Scouts make quick work in beach sweep
Jul 21, 2015 at 11:07 AM
The work was part of a larger effort — the Alliance for the Great Lakes’ annual September Adopt-a-Beach program, which is a scheduled three-hour work bee at beaches all around the Great Lakes. Another group, led by Will Beaton of Grand Haven, picked trash from the Grand Haven State Park beach on Saturday morning.
“We were doing service hours to gain rank in Boy Scouts,” said Troop 31 member Ben Poindexter, 16, of Grand Rapids.
Poindexter said he often visits the Grand Haven State Park beach in the summer. He and his fellow scouts found mostly discarded food wrappers and cigarette butts at the Ferrysburg beach.
“Not very pleasant,” Poindexter said as he held open his bag to show the trash.
Jamie Cross, the Adopt-a-Beach program manager for the Alliance for the Great Lakes, is not surprised. She says smoking debris is almost always the top category of trash found from the beaches.

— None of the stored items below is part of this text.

/-! ### Well-formedness (R161): an ill-formed term for each check -/

theorem test_imm12_too_large : (Instr.addi 1 0 2048).wellFormed = false := by decide
theorem test_imm12_too_small : (Instr.ld 1 0 (-2049)).wellFormed = false := by decide
theorem test_store_imm_too_large : (Instr.sd 1 2 2048).wellFormed = false := by decide
theorem test_branch_imm_too_small : (Instr.beq 1 2 (-2049)).wellFormed = false := by decide
theorem test_imm20_too_large : (Instr.lui 1 524288).wellFormed = false := by decide
theorem test_jump_imm_too_small : (Instr.jal 1 (-524289)).wellFormed = false := by decide
theorem test_shamt_too_large : (Instr.slli 1 1 64).wellFormed = false := by decide

/-! ### Decoding (R170 to R173), words of the spec's vectors V-X -/

theorem test_decode_add : decodeTableWord 32 0x002081b3 = some (.add 3 1 2) := by decide
theorem test_decode_sub : decodeTableWord 32 0x402081b3 = some (.sub 3 1 2) := by decide
theorem test_decode_and : decodeTableWord 32 0x007372b3 = some (.and 5 6 7) := by decide
theorem test_decode_or : decodeTableWord 32 0x007362b3 = some (.or 5 6 7) := by decide
theorem test_decode_xor : decodeTableWord 32 0x007342b3 = some (.xor 5 6 7) := by decide
theorem test_decode_sll : decodeTableWord 32 0x00a49433 = some (.sll 8 9 10) := by decide
theorem test_decode_srl : decodeTableWord 32 0x00a4d433 = some (.srl 8 9 10) := by decide
theorem test_decode_sra : decodeTableWord 32 0x40a4d433 = some (.sra 8 9 10) := by decide
theorem test_decode_mul : decodeTableWord 32 0x02d605b3 = some (.mul 11 12 13) := by decide
theorem test_decode_div : decodeTableWord 32 0x02d645b3 = some (.div 11 12 13) := by decide
theorem test_decode_divu : decodeTableWord 32 0x02d655b3 = some (.divu 11 12 13) := by decide
theorem test_decode_rem : decodeTableWord 32 0x02d665b3 = some (.rem 11 12 13) := by decide
theorem test_decode_remu : decodeTableWord 32 0x02d675b3 = some (.remu 11 12 13) := by decide
theorem test_decode_addi : decodeTableWord 32 0xfff08093 = some (.addi 1 1 (-1)) := by decide
theorem test_decode_andi : decodeTableWord 32 0x8000f113 = some (.andi 2 1 (-2048)) := by decide
theorem test_decode_ori : decodeTableWord 32 0x7ff0e113 = some (.ori 2 1 2047) := by decide
theorem test_decode_xori : decodeTableWord 32 0xfff0c113 = some (.xori 2 1 (-1)) := by decide
theorem test_decode_slli : decodeTableWord 32 0x00329293 = some (.slli 5 5 3) := by decide
theorem test_decode_srli : decodeTableWord 32 0x03f0d113 = some (.srli 2 1 63) := by decide
theorem test_decode_srai : decodeTableWord 32 0x43f0d113 = some (.srai 2 1 63) := by decide
theorem test_decode_ld : decodeTableWord 32 0xff813203 = some (.ld 4 2 (-8)) := by decide
theorem test_decode_sd : decodeTableWord 32 0x10303023 = some (.sd 0 3 256) := by decide
theorem test_decode_beq : decodeTableWord 32 0xfe208ce3 = some (.beq 1 2 (-4)) := by decide
theorem test_decode_bne : decodeTableWord 32 0xfe009ee3 = some (.bne 1 0 (-2)) := by decide
theorem test_decode_blt : decodeTableWord 32 0x0020c863 = some (.blt 1 2 8) := by decide
theorem test_decode_bge : decodeTableWord 32 0x8020d063 = some (.bge 1 2 (-2048)) := by decide
theorem test_decode_lui : decodeTableWord 32 0xfffff337 = some (.lui 6 (-1)) := by decide
theorem test_decode_jal : decodeTableWord 32 0x8000006f = some (.jal 0 (-524288)) := by decide

/-- SLT, JALR, ECALL, FENCE, MULH's neighbour and the two constant words are refused (R173). -/
theorem test_decode_refused :
    ([0, 0xffffffff, 0x0020a1b3, 0x00008067, 0x73, 0x100f, 0x02009033] : List InstrWord).all
      (fun w => decide (decodeWord w = .error (.encoding w))) = true := by decide

/-- A fifth byte is no part of an instruction (R175). -/
theorem test_decode_four_bytes :
    decodeBytes [0xb3, 0x81, 0x20, 0x00, 0x55] = .ok (.add 3 1 2, [0x55]) := by decide

/-! ### Small states -/

/-- A record of an instruction with its operands resolved. -/
def sampleRecord (i : Instr) (pc a b : Word) : Record where
  seq := 0
  pc := pc
  instr := i
  rs1Val := a
  rs2Val := b
  rdVal := 0
  addr := 0
  target := 0
  taken := false
  predTarget := pc + 4
  predTaken := false
  ready := false
  latency := 1
  memIssued := false
  pendingFault := none

/-- The record at the functional unit's completion. -/
def executing (i : Instr) (pc a b : Word) : State :=
  { State.reset with stage := .execute, tick := 3, nextSeq := 1, fu := .busy (sampleRecord i pc a b) 3 }

/-- The record that one completion leaves. -/
def completed (i : Instr) (pc a b : Word) : Option Record :=
  match exec i (executing i pc a b) with
  | .next s => FuState.record? s.fu
  | _ => none

/-- The result that one completion leaves. -/
def computed (i : Instr) (a b : Word) : Option Word := (completed i 4 a b).map (·.rdVal)

/-- Direction and target that one completion leaves. -/
def resolved (i : Instr) (pc a b : Word) : Option (Bool × Word) := (completed i pc a b).map fun I => (I.taken, I.target)

/-! ### Results at EX completion -/

theorem test_add : computed (.add 3 1 2) 5 7 = some 12 := by decide
theorem test_add_wraps : computed (.add 3 1 2) 0xffffffffffffffff 1 = some 0 := by decide
theorem test_sub : computed (.sub 3 1 2) 5 7 = some 0xfffffffffffffffe := by decide
theorem test_sub_wraps : computed (.sub 3 1 2) 0x8000000000000000 1 = some 0x7fffffffffffffff := by decide
theorem test_and : computed (.and 3 1 2) 0xff00ff00 0x0ff00ff0 = some 0x0f000f00 := by decide
theorem test_or : computed (.or 3 1 2) 0xf0 0x0f = some 0xff := by decide
theorem test_xor : computed (.xor 3 1 2) 0xffffffffffffffff 5 = some (-6) := by decide
theorem test_sll_masks : computed (.sll 3 1 2) 3 65 = some 6 := by decide
theorem test_srl_masks : computed (.srl 3 1 2) (-16) 64 = some (-16) := by decide
theorem test_srl : computed (.srl 3 1 2) 0xffffffffffffffff 60 = some 0xf := by decide
theorem test_sra : computed (.sra 3 1 2) (-16) 2 = some (-4) := by decide
theorem test_sra_sign : computed (.sra 3 1 2) 0x8000000000000000 63 = some 0xffffffffffffffff := by decide
theorem test_mul : computed (.mul 3 1 2) (-3) 5 = some 0xfffffffffffffff1 := by decide
theorem test_mul_low : computed (.mul 3 1 2) 0x100000000 0x100000000 = some 0 := by decide
theorem test_div_truncates : computed (.div 3 1 2) (-7) 2 = some (-3) := by decide
theorem test_div_by_zero : computed (.div 3 1 2) (-42) 0 = some (-42) := by decide
theorem test_divu : computed (.divu 3 1 2) 0xffffffffffffffff 2 = some 0x7fffffffffffffff := by decide
theorem test_divu_by_zero : computed (.divu 3 1 2) 42 0 = some 42 := by decide
theorem test_rem_sign : computed (.rem 3 1 2) (-7) (-2) = some (-1) := by decide
theorem test_rem_by_zero : computed (.rem 3 1 2) 42 0 = some 0 := by decide
theorem test_remu : computed (.remu 3 1 2) 0xffffffffffffffff 10 = some 5 := by decide
theorem test_addi : computed (.addi 3 0 (-2048)) 0 0 = some 0xfffffffffffff800 := by decide
theorem test_andi : computed (.andi 3 1 (-1)) 0x1234 0 = some 0x1234 := by decide
theorem test_ori : computed (.ori 3 0 (-2048)) 0 0 = some 0xfffffffffffff800 := by decide
theorem test_xori : computed (.xori 3 1 (-1)) 0x55 0 = some (-86) := by decide
theorem test_slli : computed (.slli 3 1 63) 1 0 = some 0x8000000000000000 := by decide
theorem test_srli : computed (.srli 3 1 63) 0xffffffffffffffff 0 = some 1 := by decide
theorem test_srai : computed (.srai 3 1 1) (-3) 0 = some (-2) := by decide
theorem test_lui : computed (.lui 6 0x12345) 0 0 = some 0x12345000 := by decide
theorem test_lui_negative : computed (.lui 6 (-524288)) 0 0 = some 0xffffffff80000000 := by decide
theorem test_jal_link : (completed (.jal 1 4) 8 0 0).map (·.rdVal) = some 12 := by decide
theorem test_beq : resolved (.beq 1 2 (-4)) 16 3 3 = some (true, 8) := by decide
theorem test_bne : resolved (.bne 1 0 (-2)) 12 0 0 = some (false, 16) := by decide
theorem test_blt : resolved (.blt 1 2 8) 4 (-5) 3 = some (true, 20) := by decide
theorem test_bge : resolved (.bge 1 2 8) 4 (-5) 3 = some (false, 8) := by decide
theorem test_ld_address : (completed (.ld 4 1 (-8)) 4 264 0).map (fun I => (I.addr, I.ready)) = some (256, false) := by decide
theorem test_sd_address : (completed (.sd 1 3 256) 4 0 12).map (fun I => (I.addr, I.ready)) = some (256, true) := by decide

theorem test_div_overflow_is_deferred :
    (completed (.div 3 1 2) 4 0x8000000000000000 (-1)).map (fun I => (I.pendingFault, I.rdVal)) =
      some (some .divOverflow, 0) := by decide

/-! ### The memory stage -/

/-- A load of address 256 (the spec's example of R381) that reaches the MEM stage of a block whose backing store holds 7 there. -/
def loading : State :=
  { State.reset with
    stage := .memory
    tick := 4
    nextSeq := 1
    mem := Memory.writeWord [] 256 7
    exMem := some { sampleRecord (.ld 0 0 256) 4 0 0 with addr := 256 } }

/-- A store of 12 to address 256 (the example of R382), likewise. -/
def storing : State :=
  { loading with exMem := some { sampleRecord (.sd 0 3 256) 4 0 12 with addr := 256, ready := true } }

/-- The block of addresses 256 to 287, resident and clean in set 0, way 0. -/
def resident : Block := ⟨true, false, 2, [7, 0, 0, 0], 1⟩

/-- A cache that holds that block. -/
def warmCache : List (List Block) :=
  [[resident, Block.reset 4], [Block.reset 4, Block.reset 4], [Block.reset 4, Block.reset 4],
    [Block.reset 4, Block.reset 4]]

/-- The state once its miss has been issued in an earlier cycle and the block arrives now. -/
def arriving (s : State) : State :=
  { s with
    tick := 8
    req := some (256, 8)
    miss := some 0
    exMem := s.exMem.map fun I => { I with memIssued := true } }

/-- What the part of an instruction leaves. -/
def after (i : Instr) (s : State) : Option State :=
  match exec i s with
  | .next t => some t
  | _ => none

theorem test_ld_misses : (after (.ld 0 0 256) loading).map (fun t => (t.req, t.miss, t.counters.misses)) =
    some (some (256, 8), some 0, 1) := by decide

theorem test_ld_arrives : (after (.ld 0 0 256) (arriving loading)).map
    (fun t => (t.memWb.map (·.rdVal), t.miss, t.counters.hits)) = some (some 7, none, 0) := by decide

theorem test_ld_hits : (after (.ld 0 0 256) { loading with cache := warmCache }).map
    (fun t => (t.memWb.map (·.rdVal), t.counters.hits, t.req)) = some (some 7, 1, none) := by decide

theorem test_sd_arrives : (after (.sd 0 3 256) (arriving storing)).map
    (fun t => (coherent t 256, Memory.readWord t.mem 256, t.memWb.isSome)) = some (12, 7, true) := by decide

/-! ### Launch and step -/

theorem test_reset_is_the_empty_launch : launch ⟨Config.reference, [], [], []⟩ = .next State.reset := by rfl

theorem test_launch_refuses_unknown_opcode :
    launch ⟨Config.reference, [⟨.unknown "SLT", 1, 0, 0, 0⟩], [], []⟩ = .refused (.opcode "SLT") := by rfl

theorem test_launch_rejects_bad_immediate :
    launch ⟨Config.reference, [⟨.known .addi, 1, 0, 0, 2048⟩], [], []⟩ =
      .fault (.init (.record ⟨.known .addi, 1, 0, 0, 2048⟩)) := by rfl

theorem test_launch_rejects_three_ways :
    launch ⟨{ Config.reference with ways := 3 }, [], [], []⟩ = .fault (.config (.check .waysPowerOfTwo)) := by rfl

/-- A key without a value, a key below `x0`, and the vectors VR8 and VR9: a key given twice, an entry for `x0`. -/
theorem test_launch_checks_register_entries :
    launch ⟨Config.reference, [], [(1, none)], []⟩ = .fault (.init (.regEntry 1 none)) ∧
      launch ⟨Config.reference, [], [(-1, some 5)], []⟩ = .fault (.init (.regEntry (-1) (some 5))) ∧
      launch ⟨Config.reference, [], [(1, some 5), (1, some 6)], []⟩ = .fault (.init (.regEntry 1 (some 6))) ∧
      launch ⟨Config.reference, [], [(0, some 5)], []⟩ = .next State.reset := ⟨rfl, rfl, rfl, rfl⟩

/-- A word of `MEM_INIT` that no block fetch covered is in the report, and not among the touched words (R203, R603). -/
theorem test_report_has_untouched_words :
    let s := { State.reset with
      status := .drained, cfg := { Config.reference with memBytes := 288 }, mem := Memory.writeWord [] 264 7 }
    (report s).map (fun r => (r.memory, r.touched, r.touchedWords)) =
      some ([(256, 0), (264, 7), (272, 0), (280, 0)], [], []) := by rfl

/-- What one step leaves. -/
def stepped (s : State) : Option State :=
  match step s with
  | .next t => some t
  | _ => none

theorem test_first_step_fetches : (stepped (State.reset.withFetchWord 32 0x00500093)).map
    (fun t => (t.ifId.map (·.instr), t.pc, t.tick)) = some (some (.addi 1 0 5), 8, 1) := by decide

theorem test_empty_program_runs_one_cycle : (stepped State.reset).map (fun t => (t.tick, continues t)) =
    some (1, false) := by decide

theorem test_fetch_at_zero_faults : (stepped { State.reset with pc := 0 }).map (·.status) =
    some (.faulted .fetchPcZero (.atPc 0)) := by decide

theorem test_commit : (after (.addi 1 0 5)
      { State.reset with
        stage := .writeback
        dep := State.reset.dep.set 1 (some 0)
        memWb := some { sampleRecord (.addi 1 0 5) 4 0 0 with rdVal := 5 } }).map
    (fun t => (t.x.get 1, t.dep.get 1, t.counters.retired)) = some (5, none, 1) := by decide

/-! ### Witnesses: encoding (one state or word for each clause of a statement with hypotheses) -/

theorem witness_DecodeOfEncodeIsIdentity :
    (Instr.addi 1 0 (-2048)).WellFormed ∧ (Instr.sd 1 2 2047).WellFormed ∧ (Instr.srai 1 31 63).WellFormed ∧
      (Instr.bge 31 0 (-2048)).WellFormed ∧ (Instr.lui 1 524287).WellFormed ∧ (Instr.jal 31 (-524288)).WellFormed := by
  decide

theorem witness_EncodeOfDecodeIsIdentity : decodeWord 0xff813203#32 = .ok (.ld 4 2 (-8)) := by decide

theorem config_of_the_vectors_is_valid (n : Nat) (h : n ≤ 2) : ConfigValid Config.reference n := by
  intro c
  cases c
  · exact ⟨⟨4, rfl⟩, by decide⟩
  · exact ⟨1, rfl⟩
  · exact ⟨2, rfl⟩
  · exact (by decide : 1 ≤ 4)
  · exact ⟨⟨8, rfl⟩, ⟨128, rfl⟩⟩
  · exact (by omega : 4 * (n + 1) ≤ 256 ∧ 256 < 4096)

theorem witness_WordsOutsideTheMapAreRefused :
    (∀ r ∈ opcodeRows, (0x0020a1b3 : InstrWord) &&& r.mask ≠ r.pattern) ∧
      (∀ v ∈ [(0x002081b3 : InstrWord)], ∃ r ∈ opcodeRows, v &&& r.mask = r.pattern) ∧
      ConfigValid Config.reference ([(0x002081b3 : InstrWord)] ++ 0x0020a1b3 :: []).length := by
  refine ⟨?_, ?_, config_of_the_vectors_is_valid 2 (by decide)⟩
  · have h : (opcodeRows.all fun r => (0x0020a1b3 : InstrWord) &&& r.mask != r.pattern) = true := by rfl
    intro r hr
    simpa using List.all_eq_true.mp h r hr
  · intro v hv
    obtain rfl := List.mem_singleton.mp hv
    exact ⟨opcodeRows.head (by simp [opcodeRows]), List.head_mem _, by decide⟩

Since 1991, about 70,000 volunteers have removed more than 164 tons of debris from Great Lakes shorelines during the Alliance for the Great Lakes annual September beach sweep. Work groups spread across four states on Saturday: Illinois, Indiana, Michigan and Wisconsin.
“Each year, this long-standing Great Lakes stewardship program draws thousands of volunteers to our shorelines to help clean them up,” Cross said. “Their involvement is a tribute to the Great Lakes, and to the sense of ownership and pride people in the region have for this prized natural resource.”

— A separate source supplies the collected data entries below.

-- ==== Sys2Proof/Machine/Step.lean ====
section
/-! DEFINITION. One step of the machine, and where its next command word comes from. -/

namespace Sys2Proof.Machine

/-- One step: one turn of one of the two agents (00_scope.md R15). -/
def step (s : State) : Host.Outcome State Fault Refusal := turn s

/-- `s` with the command word `w` accepted and the engine to move next, so that the next step runs it. -/
def State.withFetchWord (s : State) (nbits w : Nat) : State := s.latch (tableByte nbits w)

end Sys2Proof.Machine
end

The end-of-summer event is in partnership with the Ocean Conservancy’s International Coastal Cleanup Day, the world’s largest shoreline cleanup with events taking place in more than 104 countries.
The North Beach Park cleanup was led by Ferrysburg City Councilman Dan Ruiter.
“I’d say this is a bit cleaner beach than Grand Haven,” he said. “I don’t know when it was picked up last, but 40 pounds of trash — that’s a lot of stuff that’s laying around.”
Ruiter said he joined the Barefoot Wine-sponsored cleanup at Grand Haven State Park in July.
“That kind of got me into it,” he said Saturday morning. “Then they were looking for volunteers (for Saturday), so here I am.”
After sorting, counting and weighing the trash, Ruiter said he would take it all to a dumpster for disposal.